Manim animations

Joukowsky transform

The Joukowsky map f(z) = z + 1/z applied to a circle of radius 1.08, centred at (-0.08, 0.08).

Torus twist

Dehn twist or something, I'm not a geometer.

Left Invariant Vector Fields

This probably deserves its own page. If you can't be bothered to read through the text below (which is entirely justified), skip to the bottom for another animation and a picture showing the vector field in more detail.

On a smooth (Lie) group, the left invariant vector fields are vector fields which don't change after being pushed forward by any element of the group. Under the vector field commutator, these vector fields form a Lie algebra: the Lie algebra of a Lie group, or following my own descriptive convention: the infinitesimal algebra of a smooth group. What does a left invariant vector field look like?

The top case is the U(1) case, with some arrows representing the unique (up to rescaling) left invariant vector field. The vector field is being pushed forward by rotations of π/3. It's not very interesting, but serves as a useful warmup for thinking about what is happening. Note here a possible point of confusion: the vector field is not flowing along itself, but being pushed forward by the left-translation diffeomorphism.

The bottom case is the SO(3) vector field representing infinitesimal rotations in the z-direction. The animation makes use of maps between SO(3), its matrix Lie algebra so(3), and vectors in R³, and ultimately it is the ability to identify elements of SO(3) and so(3) with 3D vectors that allows us to see the vector field. This is much more interesting as it is a non-abelian Lie group. It sits in somewhat of a sweet spot as it is not trivial like U(1), but is low dimensional enough (i.e. has real dimension < 4) that it can be visualised.

What is meant by the 'matrix Lie algebra' of a Lie algebra? If G is a matrix Lie group, then its tangent space at the identity can be identified with a linear space of matrices, and spaces of matrices have an existing product from which a commutator can be constructed. There is a bijection between left-invariant vector fields and the tangent space at any point of G, and in particular at the identity. This bijection is linear, and after equipping each space with its commutator, an isomorphism of algebras.

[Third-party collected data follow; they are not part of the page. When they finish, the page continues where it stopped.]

theorem mapOf?_of_fault {m : Six Byte} {n : StringNo} (h : MapByteFault (m.get n)) : mapOf? m = none := by
  unfold mapOf?
  split
  · have hentry := mapEntry?_of_fault h
    cases n <;> simp_all [Six.get]
  · rfl

theorem mapOf?_of_not_fault {m : Six Byte} (h : ∀ n, ¬ MapByteFault (m.get n)) :
    mapOf? m = some (mapNamed m) := by
  have hentry (n : StringNo) := mapEntry?_of_not_fault (h n)
  simp only [mapOf?, show mapEntry? m.s1 = _ from hentry .s1, show mapEntry? m.s2 = _ from hentry .s2,
    show mapEntry? m.s3 = _ from hentry .s3, show mapEntry? m.s4 = _ from hentry .s4,
    show mapEntry? m.s5 = _ from hentry .s5, show mapEntry? m.s6 = _ from hentry .s6]
  rfl

/-- A map entry names the input whose number its byte is. -/
theorem mapNamed_eq_some_iff (m : Six Byte) (n : StringNo) (i : Sin) :
    (mapNamed m).get n = some i ↔ (m.get n).toNat = i.number := by
  rw [mapNamed, Six.get_of]
  split
  · next hnone =>
    rw [hnone]
    cases i <;> decide
  · exact Sin.ofNumber?_eq_some_iff _ i

/-- A byte that is no fault and not NONE names an input. -/
theorem exists_mapNamed {m : Six Byte} {n : StringNo} (h : ¬ MapByteFault (m.get n)) (hnone : m.get n ≠ 0xFF) :
    ∃ i, (mapNamed m).get n = some i := by
  obtain ⟨i, hi⟩ := Sin.exists_number_eq (not_le.mp fun hlarge => h ⟨hlarge, hnone⟩)
  exact ⟨i, (mapNamed_eq_some_iff m n i).mpr hi⟩

theorem ne_none_of_mapNamed {m : Six Byte} {n : StringNo} {i : Sin} (h : (mapNamed m).get n = some i) :
    m.get n ≠ 0xFF := by
  intro hnone
  rw [mapNamed, Six.get_of, if_pos hnone] at h
  cases h

/-! ### The faults of a map (R105) -/

theorem mem_namedInputs (m : Six (Option Sin)) (i : Sin) : i ∈ namedInputs m ↔ ∃ n, m.get n = some i := by
  simp [namedInputs_eq, StringNo.mem_all]

theorem nodup_namedInputs_iff (m : Six (Option Sin)) :
    (namedInputs m).Nodup ↔ ∀ n k, n ≠ k → ∀ i, m.get n = some i → m.get k ≠ some i := by
  have hall : StringNo.all.Nodup := by decide
  have : Std.Symm fun a b => ∀ x, m.get a = some x → ∀ y, m.get b = some y → x ≠ y :=
    ⟨fun a b hab x hx y hy => (hab y hy x hx).symm⟩
  rw [namedInputs_eq, List.Nodup, List.pairwise_filterMap, ← hall.pairwise_coe]
  constructor
  · exact fun h n k hne i hn hk => h n.mem_all k.mem_all hne i hn i hk rfl
  · rintro h n - k - hne i hn j hk rfl
    exact h n k hne i hn hk

/-- The inputs of a map hold a duplicate when two strings name one input. -/
theorem hasDuplicate_namedInputs_iff (m : Six (Option Sin)) : hasDuplicate (namedInputs m) = true ↔
    ∃ n k, n ≠ k ∧ ∃ i, m.get n = some i ∧ m.get k = some i := by
  rw [← Bool.not_eq_false, hasDuplicate_eq_false, nodup_namedInputs_iff]
  push Not
  rfl

section
variable {m : Six Byte} (hnofault : ∀ n, ¬ MapByteFault (m.get n))

include hnofault in
theorem hasDuplicate_mapNamed : hasDuplicate (namedInputs (mapNamed m)) = true ↔
    ∃ n k, n ≠ k ∧ m.get n = m.get k ∧ m.get n ≠ 0xFF := by
  rw [hasDuplicate_namedInputs_iff]
  refine exists_congr fun n => exists_congr fun k => and_congr_right fun _ => ⟨?_, ?_⟩
  · rintro ⟨i, hn, hk⟩
    refine ⟨BitVec.eq_of_toNat_eq ?_, ne_none_of_mapNamed hn⟩
    rw [(mapNamed_eq_some_iff m n i).mp hn, (mapNamed_eq_some_iff m k i).mp hk]
  · rintro ⟨heq, hnone⟩
    obtain ⟨i, hi⟩ := exists_mapNamed (hnofault n) hnone
    refine ⟨i, hi, ?_⟩
    rw [mapNamed_eq_some_iff] at hi ⊢
    rw [← heq, hi]

include hnofault in
theorem any_beyond_mapNamed (na : Nat) : ((namedInputs (mapNamed m)).any fun i => decide (na ≤ i.number)) = true ↔
    ∃ n, na ≤ (m.get n).toNat ∧ m.get n ≠ 0xFF := by
  simp only [List.any_eq_true, mem_namedInputs, decide_eq_true_eq]
  constructor
  · rintro ⟨i, ⟨n, hn⟩, hi⟩
    exact ⟨n, hi.trans_eq ((mapNamed_eq_some_iff m n i).mp hn).symm, ne_none_of_mapNamed hn⟩
  · rintro ⟨n, hn, hnone⟩
    obtain ⟨i, hi⟩ := exists_mapNamed (hnofault n) hnone
    exact ⟨i, ⟨n, hi⟩, hn.trans_eq ((mapNamed_eq_some_iff m n i).mp hi)⟩

end

/-! ### The grade of an image (R192) -/

theorem Grade.ofCode?_eq_none {x : Nat} (h : 3 ≤ x) : Grade.ofCode? x = none := by
  unfold Grade.ofCode?
  split
  · omega
  · omega
  · omega
  · rfl

theorem Grade.exists_ofCode? {x : Nat} (h : x < 3) : ∃ g, Grade.ofCode? x = some g ∧ g.code = x := by
  interval_cases x
  exacts [⟨.fast, rfl, rfl⟩, ⟨.standard, rfl, rfl⟩, ⟨.robust, rfl, rfl⟩]

/-! ### The outcomes of the commit, in their order (R104 to R107) -/

section
variable (s : State) (p : Port) {base : Half} {m : GlobalImage}

theorem State.doEditGlobal_stale (hbase : base ≠ s.store.global.revision) :
    s.doEditGlobal p base m = (s, staleResponse s.store.global.revision) := if_pos hbase

theorem State.doEditGlobal_code (hbase : base = s.store.global.revision)
    (hcode : 3 ≤ m.grade.toNat ∨ ∃ n, MapByteFault (m.map.get n)) :
    s.doEditGlobal p base m = (s, faultResponse .code s.store.global.revision) := by
  rw [State.doEditGlobal]
  dsimp only
  rw [if_neg (not_not.mpr hbase)]
  split
  · next map grade hmap hgrade =>
    obtain hlarge | ⟨n, hn⟩ := hcode
    · exact absurd (hgrade.symm.trans (Grade.ofCode?_eq_none hlarge)) nofun
    · exact absurd (hmap.symm.trans (mapOf?_of_fault hn)) nofun
  · rfl

variable {map : Six (Option Sin)} {grade : Grade}

theorem State.doEditGlobal_map (hbase : base = s.store.global.revision) (hmap : mapOf? m.map = some map)
    (hgrade : Grade.ofCode? m.grade.toNat = some grade) {f : CommitFault}
    (hfault : mapFault? (clampNat 6 8 m.na.toNat) map = some f) :
    s.doEditGlobal p base m = (s, faultResponse f s.store.global.revision) := by
  simp only [State.doEditGlobal, if_neg (not_not.mpr hbase), hmap, hgrade, clampedGlobal, hfault]

theorem State.doEditGlobal_accepted (hbase : base = s.store.global.revision) (hmap : mapOf? m.map = some map)
    (hgrade : Grade.ofCode? m.grade.toNat = some grade) (hfault : mapFault? (clampNat 6 8 m.na.toNat) map = none) :
    s.doEditGlobal p base m =
      ((s.commitGlobal (clampedGlobal map grade m (s.store.global.revision + 1))).raise p.other .peerCommit,
        ok (bit (globalClamped m) ++
          globalBytes (clampedGlobal map grade m (s.store.global.revision + 1)).image)) := by
  have hna (revision : Half) : mapFault? (clampedGlobal map grade m revision).na map = none := hfault
  simp only [State.doEditGlobal, if_neg (not_not.mpr hbase), hmap, hgrade, hna]

end

theorem State.commitGlobal_store (s : State) (g : Global) :
    (s.commitGlobal g).store = { s.store with global := g } := by
  simp [State.commitGlobal_eq]

/-- The clamped indication: NA, a gain code or the offset lies outside its range (R105, R107). -/
theorem globalClamped_iff (m : GlobalImage) : globalClamped m = true ↔
    clampNat 6 8 m.na.toNat ≠ m.na.toNat ∨ (Sin.all.any fun i => decide (3 < (m.gains.get i).toNat)) = true ∨
      clampInt (-50) 50 m.offset.toInt ≠ m.offset.toInt := by
  simp only [globalClamped, outside, Bool.or_eq_true, bne_iff_ne, or_assoc]

theorem exec_editGlobal (p : Port) (base : Half) (m : GlobalImage) (s : State) :
    exec (.editGlobal p base m) s = .next (s.frame p 21 fun t => t.doEditGlobal p base m) := rfl

/-- Settles O31: each refusal from the first test that fails, and the legal record of the image stored else. -/
theorem editGlobal : Obligations.EditGlobal := by
  intro p base m s hready present na refused code duplicate beyond
  rw [exec_editGlobal, State.frame_of_ready 21 _ hready]
  have hnames (hcode : ¬ code) (n : StringNo) : ¬ MapByteFault (m.map.get n) := fun hn => hcode (.inr ⟨n, hn⟩)
  have hduplicate (hcode : ¬ code) : hasDuplicate (namedInputs (mapNamed m.map)) = true ↔ duplicate :=
    hasDuplicate_mapNamed (hnames hcode)
  have hbeyond (hcode : ¬ code) :
      ((namedInputs (mapNamed m.map)).any fun i => decide (na ≤ i.number)) = true ↔ beyond :=
    any_beyond_mapNamed (hnames hcode) na
  have hgrade (hcode : ¬ code) : ∃ g, Grade.ofCode? m.grade.toNat = some g ∧ g.code = m.grade.toNat :=
    Grade.exists_ofCode? (not_le.mp fun hlarge => hcode (.inl hlarge))
  refine ⟨fun hbase => ?_, fun hbase hcode => ?_, fun hbase hcode hdup => ?_, fun hbase hcode hdup hbey => ?_,
    fun hbase hcode hdup hbey => ?_⟩
  · rw [State.doEditGlobal_stale s p hbase]
    rfl
  · rw [State.doEditGlobal_code s p hbase hcode]
    rfl
  · obtain ⟨grade, hgrade, -⟩ := hgrade hcode
    rw [State.doEditGlobal_map s p hbase (mapOf?_of_not_fault (hnames hcode)) hgrade
      (if_pos ((hduplicate hcode).mpr hdup))]
    rfl
  · obtain ⟨grade, hgrade, -⟩ := hgrade hcode
    have hfault : mapFault? na (mapNamed m.map) = some .mapRange := by
      rw [mapFault?, if_neg ((hduplicate hcode).not.mpr hdup), if_pos ((hbeyond hcode).mpr hbey)]
    rw [State.doEditGlobal_map s p hbase (mapOf?_of_not_fault (hnames hcode)) hgrade hfault]
    rfl
  · obtain ⟨grade, hgrade, hgradeCode⟩ := hgrade hcode
    have hfault : mapFault? na (mapNamed m.map) = none := by
      rw [mapFault?, if_neg ((hduplicate hcode).not.mpr hdup), if_neg ((hbeyond hcode).not.mpr hbey)]
    refine ⟨clampedGlobal (mapNamed m.map) grade m (present.revision + 1), rfl, fun i => Eight.get_of _ i,
      fun n => Six.get_of _ n, rfl, hgradeCode, rfl, clampedGlobal_legal grade m _ hfault,
      s.commitGlobal_store _, ?_⟩
    rw [State.doEditGlobal_accepted s p hbase (mapOf?_of_not_fault (hnames hcode)) hgrade hfault, bit,
      if_congr (globalClamped_iff m) rfl rfl]
    rfl

end Sys2Proof.Machine
end

section
/-!
PROOF. What a learn makes of the onsets and notices that the other blocks report to it (R122, R126, R127, R128).
-/

namespace Sys2Proof.Machine

theorem Target.mem_three_iff (t : Target) (n : StringNo) :
    n ∈ t.three ↔ n = t.string ∨ t.string.thinner? = some n ∨ t.string.thicker? = some n := by
  simp [Target.three]

/-- An open learn that fails ends with the target it has and the reason given (R120, R130). -/
theorem State.failLearn_eq_learnEnds {s : State} {t : Target} (h : s.learn.state.open? = some t)
    (r : LearnReason) : s.failLearn r = s.learnEnds t (LastResult.failure r) :=
  State.failLearn_of_open r h

/-- A learn is open while it is armed, and in its capture until the commit is handed (R124). -/
theorem LearnState.open?_eq_some_iff (l : LearnState) (t : Target) : l.open? = some t ↔
    (∃ ms, l = .armed t ms) ∨ ∃ count k, l = .capture t count k none := by
  cases l with
  | idle => simp [LearnState.open?]
  | armed g ms => simp [LearnState.open?]
  | capture g count k handed => cases handed <;> simp [LearnState.open?]

/-! ### Onsets (R122, R126) -/

section
variable {s : State} {t : Target}

theorem State.learnOnset_of_closed (h : s.learn.state.open? = none) (n : StringNo) : s.learnOnset n = s := by
  simp only [State.learnOnset, h]

theorem State.learnOnset_of_armed {ms : Nat} (h : s.learn.state = .armed t ms) : s.learnOnset t.string =
    { s with learn := { s.learn with state := .capture t 0 ⟨0, 0, 0⟩ none } } := by
  simp [State.learnOnset, LearnState.open?, h, t.mem_three_iff]

/-- The target's onsets in its capture change nothing (R124). -/
theorem State.learnOnset_of_capture {count : Nat} {k : Peaks} (h : s.learn.state = .capture t count k none) :
    s.learnOnset t.string = s := by
  simp [State.learnOnset, LearnState.open?, h, t.mem_three_iff]

theorem State.learnOnset_of_neighbour (h : s.learn.state.open? = some t) {n : StringNo} (hown : n ≠ t.string)
    (hnext : t.string.thinner? = some n ∨ t.string.thicker? = some n) : s.learnOnset n = s := by
  simp only [State.learnOnset, h, if_pos ((t.mem_three_iff n).mpr (.inr hnext)), if_neg hown]
  split
  · rfl
  · rfl

theorem State.learnOnset_of_stranger (h : s.learn.state.open? = some t) {n : StringNo} (hown : n ≠ t.string)
    (hnext : ¬ (t.string.thinner? = some n ∨ t.string.thicker? = some n)) :
    s.learnOnset n = s.learnEnds t (LastResult.failure .disturbed) := by
  have hfar : n ∉ t.three := fun hn => ((t.mem_three_iff n).mp hn).elim hown hnext
  simp only [State.learnOnset, h, if_neg hfar]
  exact State.failLearn_eq_learnEnds h .disturbed

end

theorem learnTakesOnsets : Claims.LearnTakesOnsets := by
  intro s n
  cases ho : s.learn.state.open? with
  | none => exact State.learnOnset_of_closed ho n
  | some t =>
    dsimp only
    by_cases hown : n = t.string
    · rw [if_pos hown, hown]
      obtain ⟨ms, hs⟩ | ⟨count, k, hs⟩ := (s.learn.state.open?_eq_some_iff t).mp ho
      · rw [State.learnOnset_of_armed hs, hs]
      · rw [State.learnOnset_of_capture hs, hs]
    by_cases hnext : t.string.thinner? = some n ∨ t.string.thicker? = some n
    · rw [if_neg hown, if_pos hnext, State.learnOnset_of_neighbour ho hown hnext]
    · rw [if_neg hown, if_neg hnext, State.learnOnset_of_stranger ho hown hnext]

Next we discuss these maps.

There is a linear isomorphism between vectors in R³ and so(3), which can be identified with antisymmetric matrices. The map to so(3) comes from contracting the vector with the totally antisymmetric Levi-Civita epsilon. The inverse comes from contracting the matrix on both indices with the epsilon, up to a factor which you can determine yourself.

I like to think of the map R³ to so(3) in the following way though: the cross product of two vectors u×v is linear in v, so we can see the partial evaluation of the cross product 'u×' as a linear map. Then u↦u× is the required map. I like thinking about partial evaluations of maps, and may do a page on them.

From an so(3) matrix, we get an SO(3) matrix via matrix exponentiation. From an SO(3) matrix, we get a vector via the axis-angle map. If R∈SO(3) is a rotation by θ about a normalised axis n, then R↦θn, and this is an inverse to the matrix exponentiation after identifying R³ and so(3). But θ is not unique. To ensure we get a unique inverse, we restrict θ to the range [0, π]. This is a choice of a branch of logarithm for the exponential map.

Now, an explanation of what the animation shows. The points on the filled ball are elements of SO(3) under the axis-angle map. Calling the vector field ξ, at each point R on the ball we assign a vector in the tangent space at that point ξ(R). This is achieved by pushing forward ξ(I), where I is the identity in SO(3), by the left-translation diffeomorphism L_R. Since these are both matrices, we get ξ(R)=Rξ(I). We can't immediately associate a vector to this matrix, but we can if we apply R^-1 to the other side. Calling the map from so(3) → R³ T, the 3D vector is v(R) = T(ξ(R)R^-1).

Left invariance means that after pushing forward the vector field by any element of the group, the vector field will be unchanged. For these animations, this means that if we have an assignment of arrows to each point (here we can only do a finite selection), then after each pushforward we get back the same assignment of arrows.

Note, when the arrows move from the top of the sphere to the bottom, ideally the arrows would continue upward through the boundary of the sphere and reappear at the bottom via the identification of antipodal points, but I haven't yet figured out how best to animate this :(.

The vector field must be invariant after pushing by any rotation. Here it is being pushed forward by rotations about the x-axis.

And here is the vector field, plotted on a half plane y = 0, x > 0. This is all that's needed to get a general picture due to axisymmetry of the vector field. You'll need to deduce whether the arrows point into or out of the y = 0 plane from the animations, by conjugating, or by thinking about what a tiny rotation about z looks like from the point of view of someone who sees the sphere rotated by R relative to you.